YOUR OBJECTIVE: In the listing below, pick out lines with "loseTargetUnit".

━━━━━━━━━━

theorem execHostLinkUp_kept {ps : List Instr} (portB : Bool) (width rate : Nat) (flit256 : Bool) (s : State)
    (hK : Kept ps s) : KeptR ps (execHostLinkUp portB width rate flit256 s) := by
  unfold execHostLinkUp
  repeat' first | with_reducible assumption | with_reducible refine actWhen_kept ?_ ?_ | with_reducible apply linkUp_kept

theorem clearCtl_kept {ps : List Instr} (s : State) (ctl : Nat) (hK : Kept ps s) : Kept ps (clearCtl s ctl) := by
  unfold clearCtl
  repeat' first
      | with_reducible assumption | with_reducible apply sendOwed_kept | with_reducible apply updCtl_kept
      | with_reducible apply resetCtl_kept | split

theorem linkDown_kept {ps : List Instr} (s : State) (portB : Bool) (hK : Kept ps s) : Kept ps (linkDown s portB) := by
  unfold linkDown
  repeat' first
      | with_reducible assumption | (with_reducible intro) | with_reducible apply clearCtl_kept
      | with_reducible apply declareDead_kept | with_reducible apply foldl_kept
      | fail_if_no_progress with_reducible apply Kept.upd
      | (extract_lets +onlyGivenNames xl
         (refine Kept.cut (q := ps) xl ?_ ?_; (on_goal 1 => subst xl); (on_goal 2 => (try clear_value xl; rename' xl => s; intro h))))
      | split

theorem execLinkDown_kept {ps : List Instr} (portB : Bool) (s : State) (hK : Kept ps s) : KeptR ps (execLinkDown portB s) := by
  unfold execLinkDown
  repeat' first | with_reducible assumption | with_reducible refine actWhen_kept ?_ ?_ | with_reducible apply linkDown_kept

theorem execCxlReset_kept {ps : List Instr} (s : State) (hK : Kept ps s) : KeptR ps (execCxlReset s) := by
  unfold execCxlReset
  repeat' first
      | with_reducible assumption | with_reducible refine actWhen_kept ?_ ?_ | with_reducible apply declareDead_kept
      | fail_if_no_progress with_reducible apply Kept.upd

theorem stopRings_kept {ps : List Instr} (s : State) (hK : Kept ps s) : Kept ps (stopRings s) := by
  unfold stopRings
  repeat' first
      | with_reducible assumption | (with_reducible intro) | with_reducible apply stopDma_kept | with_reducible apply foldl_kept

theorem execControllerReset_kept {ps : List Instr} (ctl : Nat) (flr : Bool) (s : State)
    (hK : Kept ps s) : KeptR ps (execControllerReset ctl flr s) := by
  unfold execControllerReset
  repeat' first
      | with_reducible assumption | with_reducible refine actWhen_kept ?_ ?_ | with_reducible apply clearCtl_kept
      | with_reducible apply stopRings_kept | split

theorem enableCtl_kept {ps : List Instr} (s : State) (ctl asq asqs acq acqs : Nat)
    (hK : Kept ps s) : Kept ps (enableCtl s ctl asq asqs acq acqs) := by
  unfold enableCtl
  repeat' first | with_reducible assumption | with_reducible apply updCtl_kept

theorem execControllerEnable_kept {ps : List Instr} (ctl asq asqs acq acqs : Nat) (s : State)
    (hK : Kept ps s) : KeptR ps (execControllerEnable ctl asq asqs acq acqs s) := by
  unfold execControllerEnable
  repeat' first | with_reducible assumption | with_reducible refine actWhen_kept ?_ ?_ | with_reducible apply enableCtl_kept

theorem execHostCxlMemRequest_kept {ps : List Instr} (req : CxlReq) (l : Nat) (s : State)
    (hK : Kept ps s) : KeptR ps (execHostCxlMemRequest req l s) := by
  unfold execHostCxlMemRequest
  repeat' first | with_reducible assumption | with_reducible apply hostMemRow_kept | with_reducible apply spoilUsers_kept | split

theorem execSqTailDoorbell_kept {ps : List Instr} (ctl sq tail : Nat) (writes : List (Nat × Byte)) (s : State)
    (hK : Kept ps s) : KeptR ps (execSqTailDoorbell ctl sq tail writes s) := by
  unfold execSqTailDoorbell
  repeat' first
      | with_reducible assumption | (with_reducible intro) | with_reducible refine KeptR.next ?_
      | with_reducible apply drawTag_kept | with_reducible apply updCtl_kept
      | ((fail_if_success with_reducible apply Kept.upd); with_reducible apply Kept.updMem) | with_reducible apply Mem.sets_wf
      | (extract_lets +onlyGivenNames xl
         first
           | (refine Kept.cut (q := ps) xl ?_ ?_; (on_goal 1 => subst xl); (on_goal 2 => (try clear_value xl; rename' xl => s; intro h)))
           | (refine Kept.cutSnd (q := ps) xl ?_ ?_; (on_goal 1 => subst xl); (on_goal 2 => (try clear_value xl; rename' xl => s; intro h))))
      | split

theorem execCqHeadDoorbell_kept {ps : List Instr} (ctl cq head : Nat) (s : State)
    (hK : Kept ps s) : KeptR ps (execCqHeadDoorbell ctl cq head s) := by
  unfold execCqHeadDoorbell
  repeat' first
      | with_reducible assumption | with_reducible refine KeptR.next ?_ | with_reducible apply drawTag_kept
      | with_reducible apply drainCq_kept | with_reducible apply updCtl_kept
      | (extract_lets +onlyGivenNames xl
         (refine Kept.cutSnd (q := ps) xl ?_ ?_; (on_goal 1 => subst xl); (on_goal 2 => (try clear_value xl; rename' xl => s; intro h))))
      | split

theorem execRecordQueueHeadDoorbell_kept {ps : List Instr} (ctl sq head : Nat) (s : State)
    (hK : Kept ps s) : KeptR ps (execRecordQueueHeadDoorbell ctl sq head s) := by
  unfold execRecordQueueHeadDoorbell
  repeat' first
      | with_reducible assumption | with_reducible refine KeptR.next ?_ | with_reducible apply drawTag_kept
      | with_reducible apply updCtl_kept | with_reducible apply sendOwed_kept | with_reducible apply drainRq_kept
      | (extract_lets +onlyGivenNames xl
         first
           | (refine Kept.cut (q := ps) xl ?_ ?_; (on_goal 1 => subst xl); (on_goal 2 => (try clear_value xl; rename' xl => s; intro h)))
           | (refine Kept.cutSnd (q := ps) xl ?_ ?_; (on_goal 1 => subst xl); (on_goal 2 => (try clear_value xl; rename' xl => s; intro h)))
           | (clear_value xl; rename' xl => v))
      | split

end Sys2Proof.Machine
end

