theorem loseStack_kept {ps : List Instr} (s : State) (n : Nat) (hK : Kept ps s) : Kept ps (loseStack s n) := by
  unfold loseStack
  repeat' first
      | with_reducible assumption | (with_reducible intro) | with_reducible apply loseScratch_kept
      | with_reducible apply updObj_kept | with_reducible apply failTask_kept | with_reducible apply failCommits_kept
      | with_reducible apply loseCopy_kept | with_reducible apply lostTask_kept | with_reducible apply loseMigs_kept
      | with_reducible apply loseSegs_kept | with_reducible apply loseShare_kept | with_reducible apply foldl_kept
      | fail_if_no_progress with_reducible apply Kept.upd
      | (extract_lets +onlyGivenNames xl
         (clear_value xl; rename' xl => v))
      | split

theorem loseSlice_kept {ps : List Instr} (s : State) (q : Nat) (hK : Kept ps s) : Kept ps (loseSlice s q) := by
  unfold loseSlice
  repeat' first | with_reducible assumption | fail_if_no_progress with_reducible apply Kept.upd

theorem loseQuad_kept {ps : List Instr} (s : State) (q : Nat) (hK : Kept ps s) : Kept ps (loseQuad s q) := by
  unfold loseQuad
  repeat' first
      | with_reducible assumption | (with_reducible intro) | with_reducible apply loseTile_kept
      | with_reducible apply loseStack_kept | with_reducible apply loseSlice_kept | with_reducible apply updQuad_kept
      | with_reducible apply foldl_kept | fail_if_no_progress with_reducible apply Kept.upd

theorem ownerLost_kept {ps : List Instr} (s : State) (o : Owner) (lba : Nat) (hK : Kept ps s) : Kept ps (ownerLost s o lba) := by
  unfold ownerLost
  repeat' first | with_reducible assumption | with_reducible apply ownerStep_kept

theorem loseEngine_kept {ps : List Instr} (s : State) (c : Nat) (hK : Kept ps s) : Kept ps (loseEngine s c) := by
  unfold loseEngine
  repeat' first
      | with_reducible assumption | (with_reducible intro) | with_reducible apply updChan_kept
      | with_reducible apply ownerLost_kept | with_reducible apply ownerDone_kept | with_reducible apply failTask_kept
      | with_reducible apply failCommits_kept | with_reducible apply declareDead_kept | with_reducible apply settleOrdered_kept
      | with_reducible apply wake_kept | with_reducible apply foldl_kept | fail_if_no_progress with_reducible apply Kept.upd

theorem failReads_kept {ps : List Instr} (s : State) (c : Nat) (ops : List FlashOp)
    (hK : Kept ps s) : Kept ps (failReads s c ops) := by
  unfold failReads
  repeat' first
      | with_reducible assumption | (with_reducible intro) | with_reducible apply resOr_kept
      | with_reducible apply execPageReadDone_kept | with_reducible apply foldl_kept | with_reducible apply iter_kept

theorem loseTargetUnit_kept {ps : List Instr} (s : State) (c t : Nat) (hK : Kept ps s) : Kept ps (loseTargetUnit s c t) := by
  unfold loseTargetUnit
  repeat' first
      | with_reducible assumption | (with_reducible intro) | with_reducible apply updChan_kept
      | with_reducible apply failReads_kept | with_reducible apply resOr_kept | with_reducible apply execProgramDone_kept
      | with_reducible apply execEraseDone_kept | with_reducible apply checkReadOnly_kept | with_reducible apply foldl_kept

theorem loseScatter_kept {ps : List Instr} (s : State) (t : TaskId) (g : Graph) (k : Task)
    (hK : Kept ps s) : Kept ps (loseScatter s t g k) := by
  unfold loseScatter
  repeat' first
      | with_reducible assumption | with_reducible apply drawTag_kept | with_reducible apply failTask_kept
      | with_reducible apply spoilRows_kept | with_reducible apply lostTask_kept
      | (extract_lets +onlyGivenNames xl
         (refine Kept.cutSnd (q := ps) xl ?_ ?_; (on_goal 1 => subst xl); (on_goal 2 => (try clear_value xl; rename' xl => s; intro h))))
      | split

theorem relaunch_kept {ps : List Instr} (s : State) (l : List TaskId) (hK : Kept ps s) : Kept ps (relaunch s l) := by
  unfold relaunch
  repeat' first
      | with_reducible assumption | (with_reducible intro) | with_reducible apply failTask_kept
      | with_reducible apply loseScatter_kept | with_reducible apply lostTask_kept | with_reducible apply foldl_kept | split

━━━━━━━━━━

ANSWER TO THIS EXERCISE:
theorem loseTargetUnit_kept {ps : List Instr} (s : State) (c t : Nat) (hK : Kept ps s) : Kept ps (loseTargetUnit s c t) := by
  unfold loseTargetUnit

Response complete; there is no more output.